Give your teen a warning after the first occurrence and then lay out the possible consequences if the behavior happens again. Make sure that your teen understands both the consequences of her actions as well as why the disrespectful behavior is inappropriate. If the child does not understand why she is being punished, it's hard for her to understand why her behavior needs to change.

Step 3

Relate the consequences to the action of disrespect when possible. For example, if your teen disrespects you by ignoring his curfew, reduce the curfew hour to an earlier time as a punishment. This may not always be possible, as actions like back-talking do not necessarily have a related consequence. In such a case, use your best judgment to select a punishment that will get the message across that you are not okay with the disrespect and expect it to stop.

Step 4

Make the punishment swift but strong.

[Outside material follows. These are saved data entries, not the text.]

/-! ## The statement -/

/-- Settles O33: a request by the gate and the check of its feeds, the boundary by the round of each word. -/
theorem shutterRequests : Obligations.ShutterRequests := by
  unfold Obligations.ShutterRequests
  intro s m i d
  refine ⟨fun hsec hrole => ⟨fun hall => ?_, fun hno => ?_, ?_⟩, fun hsec hbar => ?_, fun hsec => ⟨?_, ?_⟩, fun hdue => ?_,
    fun ho hc ha => ?_⟩
  · have heq := (shutOpenRequest_off m i d.toNat s.m.fresh.c hsec hrole).trans (Ctl.shutOpen_accepted _ hall)
    obtain ⟨hreq, hlast, hregs⟩ := Ctl.openAsked_spec s.m.fresh.c i d.toNat
    exact ⟨_, next_of_ctl rfl heq, hreq, hlast, hregs, rfl⟩
  · have heq := (shutOpenRequest_off m i d.toNat s.m.fresh.c hsec hrole).trans (Ctl.shutOpen_refused _ hno)
    obtain ⟨hlast, herr, hregs, hfire⟩ := Ctl.shutStatus_refused s.m.fresh.c
    exact ⟨_, next_of_ctl rfl heq, congrArg (·.openReq) hfire, hlast, herr, hregs, rfl⟩
  · have heq := shutCloseRequest_taken m i d.toNat s.m.fresh.c hsec (Ctl.hngBar_of_off m hrole)
    rw [Ctl.jot_of_role _ _ _ _ _ (by simp [hrole])] at heq
    obtain ⟨hreq, hlast, hregs⟩ := Ctl.closeAsked_spec s.m.fresh.c i d.toNat
    exact ⟨_, next_of_ctl rfl heq, hreq, hlast, hregs, rfl⟩
  · have heq := shutCloseRequest_taken m i d.toNat s.m.fresh.c hsec hbar
    obtain ⟨hreq, hlast, -⟩ := Ctl.closeAsked_spec (s.m.fresh.c.jot 0 ((0xD0180 + 4 * i.val) / 4) d.toNat) i d.toNat
    have hfire := s.m.fresh.c.jot_keeps (·.fire) (fun _ _ _ _ => rfl) (fun _ _ => rfl) 0 ((0xD0180 + 4 * i.val) / 4) d.toNat []
    exact ⟨_, next_of_ctl rfl heq, hreq.trans (congrArg (fun f : FireSt => cget f.closeReq i ||| d.toNat) hfire), hlast, rfl⟩
  · exact next_of_ctl rfl (shutOpenRequest_denied m i d.toNat s.m.fresh.c hsec)
  · exact next_of_ctl rfl (shutCloseRequest_denied m i d.toNat s.m.fresh.c hsec)
  · have heq := shutterChange_due s.m.fresh.c hdue
    obtain ⟨hopen, hauto⟩ := Ctl.each_shutWord_at s.m.fresh.c i.isLt
    obtain ⟨ho, hc, ha, hregs⟩ := (s.m.fresh.c.each (List.range 24) Ctl.shutWord).shutDone_spec
    refine ⟨_, next_of_ctl rfl heq, (hregs _ _ (by decide)).trans hopen, fun b hb hab hob => ?_, ho, hc, ha, rfl⟩
    obtain ⟨hbit, hseen⟩ := hauto b hb hab hob
    exact ⟨(congrArg (bit · b) (hregs _ _ (by decide))).trans hbit, (hregs _ _ (by decide)).trans hseen⟩
  · exact next_of_ctl rfl (shutterChange_none s.m.fresh.c ho hc ha)

end Sys2Proof.Machine
end

section
/-! PROOFS. The fire inputs, what their changes trigger, the relays and the keeper's heartbeat (R219 to R222, R227, R239). -/
namespace Sys2Proof.Machine

/-! ## Measurements (R219, R220) -/

/-- A loop's raw state and its hold after one more measurement (R220). -/
def LoopSt.measured (l : LoopSt) (raw : Nat) : LoopSt := if l.raw = raw then { l with heldMs := l.heldMs + 1 } else { raw := raw, heldMs := 0 }

/-- The raw state that a resistance gives loop `i` (R219). -/
def Ctl.rawState (c : Ctl) (i ohms : Nat) : Nat := loopState ohms (i < 16 && c.is R.FIRE_IN_SHORT_IS_ALARM i)

/-- The loop's state with one more measurement. -/
def Ctl.loopTaken (c : Ctl) (i ohms : Nat) : Ctl :=
  { c with fire := { c.fire with loops := kput c.fire.loops i ((kgetD c.fire.loops i {}).measured (c.rawState i ohms)) } }

theorem Ctl.loopMeasure_eq (c : Ctl) (i ohms : Nat) : c.loopMeasure i ohms =
    if c.loopOn i then (if i < 16 then (c.loopTaken i ohms).set R.FIRE_IN_OHMS (min (ohms / 10) 65535) i else c.loopTaken i ohms) else c := by
  unfold Ctl.loopMeasure
  cases c.loopOn i <;> rfl

theorem Ctl.sameRegsBut_loopMeasure (c : Ctl) (i ohms : Nat) : c.sameRegsBut (c.loopMeasure i ohms) [R.FIRE_IN_OHMS] := by
  have htaken : c.sameRegsBut (c.loopTaken i ohms) [R.FIRE_IN_OHMS] := Ctl.sameRegsBut_of_regs _ rfl
  rw [Ctl.loopMeasure_eq]
  split
  · split
    · exact Ctl.sameRegsBut_set_right htaken _ _ (List.mem_singleton_self _)
    · exact htaken
  · exact c.sameRegsBut_refl _

theorem Ctl.loopMeasure_storm (c : Ctl) (i ohms : Nat) : (c.loopMeasure i ohms).storm = c.storm := by
  rw [Ctl.loopMeasure_eq]
  split
  · split <;> rfl
  · rfl

/-- A measurement of one loop leaves the others as they were. -/
theorem Ctl.loopMeasure_other (c : Ctl) {i j : Nat} (ohms : Nat) (h : j ≠ i) :
    kget? (c.loopMeasure i ohms).fire.loops j = kget? c.fire.loops j ∧ (c.loopMeasure i ohms).get R.FIRE_IN_OHMS j = c.get R.FIRE_IN_OHMS j := by
  have htaken : kget? (c.loopTaken i ohms).fire.loops j = kget? c.fire.loops j := kget?_kput_ne _ _ h
  rw [Ctl.loopMeasure_eq]
  split
  · split
    · exact ⟨htaken, Ctl.get_set_ne _ _ _ _ _ _ (.inr h.symm)⟩
    · exact ⟨htaken, rfl⟩
  · exact ⟨rfl, rfl⟩

theorem Ctl.loopMeasure_self (c : Ctl) {i : Nat} (ohms : Nat) (h : c.loopOn i = true) :
    kget? (c.loopMeasure i ohms).fire.loops i = some ((kgetD c.fire.loops i {}).measured (c.rawState i ohms)) ∧
      (i < 16 → (c.loopMeasure i ohms).get R.FIRE_IN_OHMS i = min (ohms / 10) 65535) := by
  have htaken : kget? (c.loopTaken i ohms).fire.loops i = some ((kgetD c.fire.loops i {}).measured (c.rawState i ohms)) :=
    kget?_kput_self _ _ _
  rw [Ctl.loopMeasure_eq, if_pos h]
  split
  · exact ⟨htaken, fun _ => (Ctl.get_set_self _ _ _ _).trans (Nat.mod_eq_of_lt (Nat.lt_succ_of_le (Nat.min_le_right ..)))⟩
  · next hi => exact ⟨htaken, fun h => absurd h hi⟩

/-- Whether a loop is enabled, and its raw state, hang on its own fields and the copy in force. -/
theorem Ctl.loop_congr {c c' : Ctl} (hregs : c.sameRegsBut c' [R.FIRE_IN_OHMS]) (hstorm : c'.storm = c.storm) (i ohms : Nat) :
    c'.loopOn i = c.loopOn i ∧ c'.rawState i ohms = c.rawState i ohms := by
  have hen : c'.is R.FIRE_IN_EN i = c.is R.FIRE_IN_EN i := congrArg (· != 0) (hregs R.FIRE_IN_EN i (by decide))
  have hsh : c'.is R.FIRE_IN_SHORT_IS_ALARM i = c.is R.FIRE_IN_SHORT_IS_ALARM i :=
    congrArg (· != 0) (hregs R.FIRE_IN_SHORT_IS_ALARM i (by decide))
  exact ⟨by simp only [Ctl.loopOn, hen, Ctl.inForce, hstorm], by simp only [Ctl.rawState, hsh]⟩

theorem Ctl.sameRegsBut_loops (l : List (Nat × Nat)) (c : Ctl) :
    c.sameRegsBut (c.each l (fun c e => c.loopMeasure e.2 e.1)) [R.FIRE_IN_OHMS] :=
  Ctl.sameRegsBut_each _ _ _ (fun c e _ => c.sameRegsBut_loopMeasure e.2 e.1) c

/-- A millisecond's measurements: each enabled loop has its own (R219). -/
theorem fireLoopMeasure_loop (c : Ctl) {ohms : List Nat} {i n : Nat} (hi : i < 18) (hn : ohms[i]? = some n) (hon : c.loopOn i = true) :
    kget? (fireLoopMeasure ohms c).fire.loops i = some ((kgetD c.fire.loops i {}).measured (c.rawState i n)) ∧
      (i < 16 → (fireLoopMeasure ohms c).get R.FIRE_IN_OHMS i = min (n / 10) 65535) := by
  have hmem : (n, i) ∈ (ohms.take 18).zipIdx := by
    rw [List.mk_mem_zipIdx_iff_getElem?, List.getElem?_take_of_lt hi, hn]
  have hnd : (ohms.take 18).zipIdx.Nodup := List.Nodup.of_map Prod.snd (by simpa using List.nodup_range' ..)
  obtain ⟨l, r, hl, hr, hsub, hsplit⟩ := Ctl.each_split hnd hmem
  have hne : ∀ e ∈ (ohms.take 18).zipIdx, e ≠ (n, i) → i ≠ e.2 := by
    intro e he hne h
    obtain ⟨k, j⟩ := e
    subst h
    rw [List.mk_mem_zipIdx_iff_getElem?] at he hmem
    exact hne (by rw [Option.some.inj (he.symm.trans hmem)])
  have hkeep : ∀ q : List (Nat × Nat), (n, i) ∉ q → (∀ e ∈ q, e ∈ (ohms.take 18).zipIdx) → ∀ d : Ctl,
      kget? (d.each q (fun c e => c.loopMeasure e.2 e.1)).fire.loops i = kget? d.fire.loops i ∧
        (d.each q (fun c e => c.loopMeasure e.2 e.1)).get R.FIRE_IN_OHMS i = d.get R.FIRE_IN_OHMS i := fun q hq hin d =>
    have hother (c : Ctl) (e : Nat × Nat) (he : e ∈ q) := c.loopMeasure_other e.1 (hne e (hin e he) fun h => hq (h ▸ he))
    ⟨Ctl.each_keeps_of_mem (fun c => kget? c.fire.loops i) _ q (fun c e he => (hother c e he).1) d,
      Ctl.each_keeps_of_mem (·.get R.FIRE_IN_OHMS i) _ q (fun c e he => (hother c e he).2) d⟩
  obtain ⟨hl1, -⟩ := hkeep l hl (fun e he => hsub e (List.mem_append_left _ he)) c
  obtain ⟨hr1, hr2⟩ := hkeep r hr (fun e he => hsub e (List.mem_append_right _ he))
    ((c.each l (fun c e => c.loopMeasure e.2 e.1)).loopMeasure i n)
  obtain ⟨hon', hraw⟩ := Ctl.loop_congr (Ctl.sameRegsBut_loops l c)
    (Ctl.each_keeps (·.storm) l _ (fun c e => c.loopMeasure_storm e.2 e.1) c) i n
  obtain ⟨hself, hohms⟩ := Ctl.loopMeasure_self (c.each l (fun c e => c.loopMeasure e.2 e.1)) n (hon'.trans hon)
  rw [fireLoopMeasure, hsplit]
  refine ⟨hr1.trans (hself.trans ?_), fun h => hr2.trans (hohms h)⟩
  rw [hraw, kgetD, hl1, kgetD]

/-! ## Triggers (R222, R223, R227) -/

theorem Ctl.sameRegsBut_stormTrigger (c : Ctl) (p : Nat) : c.sameRegsBut (c.stormTrigger p) takeFields := by
  unfold Ctl.stormTrigger
  refine Ctl.sameRegsBut_trans ?_ (Ctl.sameRegsBut_mono (Ctl.sameRegsBut_showProg _) (fun f hf => by simp [takeFields, hf]))
  refine Ctl.sameRegsBut_trans ?_ (Ctl.sameRegsBut_raise _ _ _ _ _ (fun f hf => by simp [takeFields, progFields, hf]))
  exact Ctl.sameRegsBut_trans (Ctl.sameRegsBut_of_regs _ rfl) (Ctl.sameRegsBut_takeFor _ _ _ _)

theorem Ctl.keeperTrigger_regs (c : Ctl) (p : Nat) : (c.keeperTrigger p).regs = c.regs := by
  unfold Ctl.keeperTrigger
  split <;> rfl

theorem Ctl.sameRegsBut_doorTrigger (c : Ctl) (p : Nat) : c.sameRegsBut (c.doorTrigger p) takeFields := by
  unfold Ctl.doorTrigger
  split
  · exact c.sameRegsBut_refl _
  · split
    · exact c.sameRegsBut_stormTrigger p
    · exact Ctl.sameRegsBut_of_regs _ rfl

theorem Ctl.sameRegsBut_trigger (c : Ctl) (p : Nat) (keeper door : Bool) : c.sameRegsBut (c.trigger p keeper door) takeFields := by
  unfold Ctl.trigger
  split
  · exact c.sameRegsBut_refl _
  · refine Ctl.sameRegsBut_trans (b := c.when keeper (·.keeperTrigger p)) ?_ (Ctl.sameRegsBut_when _ _ _ _ (Ctl.sameRegsBut_doorTrigger _ _))
    exact Ctl.sameRegsBut_when _ _ _ _ (Ctl.sameRegsBut_of_regs _ (c.keeperTrigger_regs p))

theorem Ctl.sameRegsBut_risen (was c : Ctl) : c.sameRegsBut (Ctl.risen was c) takeFields :=
  Ctl.sameRegsBut_each _ _ _ (fun d p _ => d.sameRegsBut_trigger p _ _) c

/-! ## Reported changes (R220) -/

/-- The fields that a reported change of a loop can change, beside the loop's own state. -/
def loopFields : List Reg :=
  [R.STORM_EMIC_PRESSES, R.FIRE_IN_ALARMS, R.FIRE_STATUS_ALARM_SEEN, R.FIRE_STATUS_FAULT_SEEN] ++ evtFields

/-- The count and the event of an alarm (R220). -/
def Ctl.alarmNoted (c : Ctl) (i : Nat) : Ctl :=
  ((if 16 ≤ i then c.inc R.STORM_EMIC_PRESSES (i - 16) else c.inc R.FIRE_IN_ALARMS i).set R.FIRE_STATUS_ALARM_SEEN 1).raise Ev.FIRE_ALARM i

/-- The fault mark and the events of a change of loop `i` from `a` to `b`, and the causes brought up to date (R220, R221). -/
def Ctl.faultNoted (c : Ctl) (i a b : Nat) : Ctl :=
  let c := c.when (16 ≤ i && (b == 2 || (a == 2 && b == 1))) (·.raise Ev.STORM_PTT (i - 16) b)
  let c := c.when (3 ≤ b) (·.set R.FIRE_STATUS_FAULT_SEEN 1)
  (c.when (3 ≤ a || 3 ≤ b) (·.raise Ev.FIRE_FAULT i b)).faults

theorem Ctl.loopEffects_eq (c : Ctl) (i a b : Nat) : c.loopEffects i a b = (if b = 2 then c.alarmNoted i else c).faultNoted i a b := by
  unfold Ctl.loopEffects Ctl.faultNoted Ctl.alarmNoted
  by_cases hb : b = 2
  · subst hb
    by_cases hi : 16 ≤ i <;> simp [hi]
  · simp [hb]

theorem Ctl.sameRegsBut_alarmNoted (c : Ctl) (i : Nat) : c.sameRegsBut (c.alarmNoted i) loopFields := by
  unfold Ctl.alarmNoted
  refine Ctl.sameRegsBut_trans ?_ (Ctl.sameRegsBut_raise _ _ _ _ _ (fun f hf => by simp [loopFields, hf]))
  refine Ctl.sameRegsBut_set_right ?_ _ _ (by simp [loopFields])
  split
  · exact Ctl.sameRegsBut_set _ _ _ _ _ (by simp [loopFields])
  · exact Ctl.sameRegsBut_set _ _ _ _ _ (by simp [loopFields])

Stay away from long-term consequences that are more than a week long as they are difficult to follow through with or may be overly harsh. Instead, find firm consequences, such as being grounded from watching television for a week or from a specific event. These are easy to enforce and still provide a firm consequence. Also consider assigning specific chores around the house, such as cleaning, or outdoor chores, like mowing the lawn. These tasks should be things that your child does not normally have to do.

Step 5

Follow through. Don't say a consequence will happen and then not see it through. It's important that your teen understands that the discipline is not just an idle comment but will occur if she continues with the unwanted behavior.

Tips and Warnings

  • Keep your own anger in check. Discipline with a calm mind and out of love for your child.
  • If disrespect and bad behavior become commonplace in your home, even after taking discipline steps, schedule an appointment with a local mental health worker to determine if your child may have deeper issues, such as oppositional defiant disorder.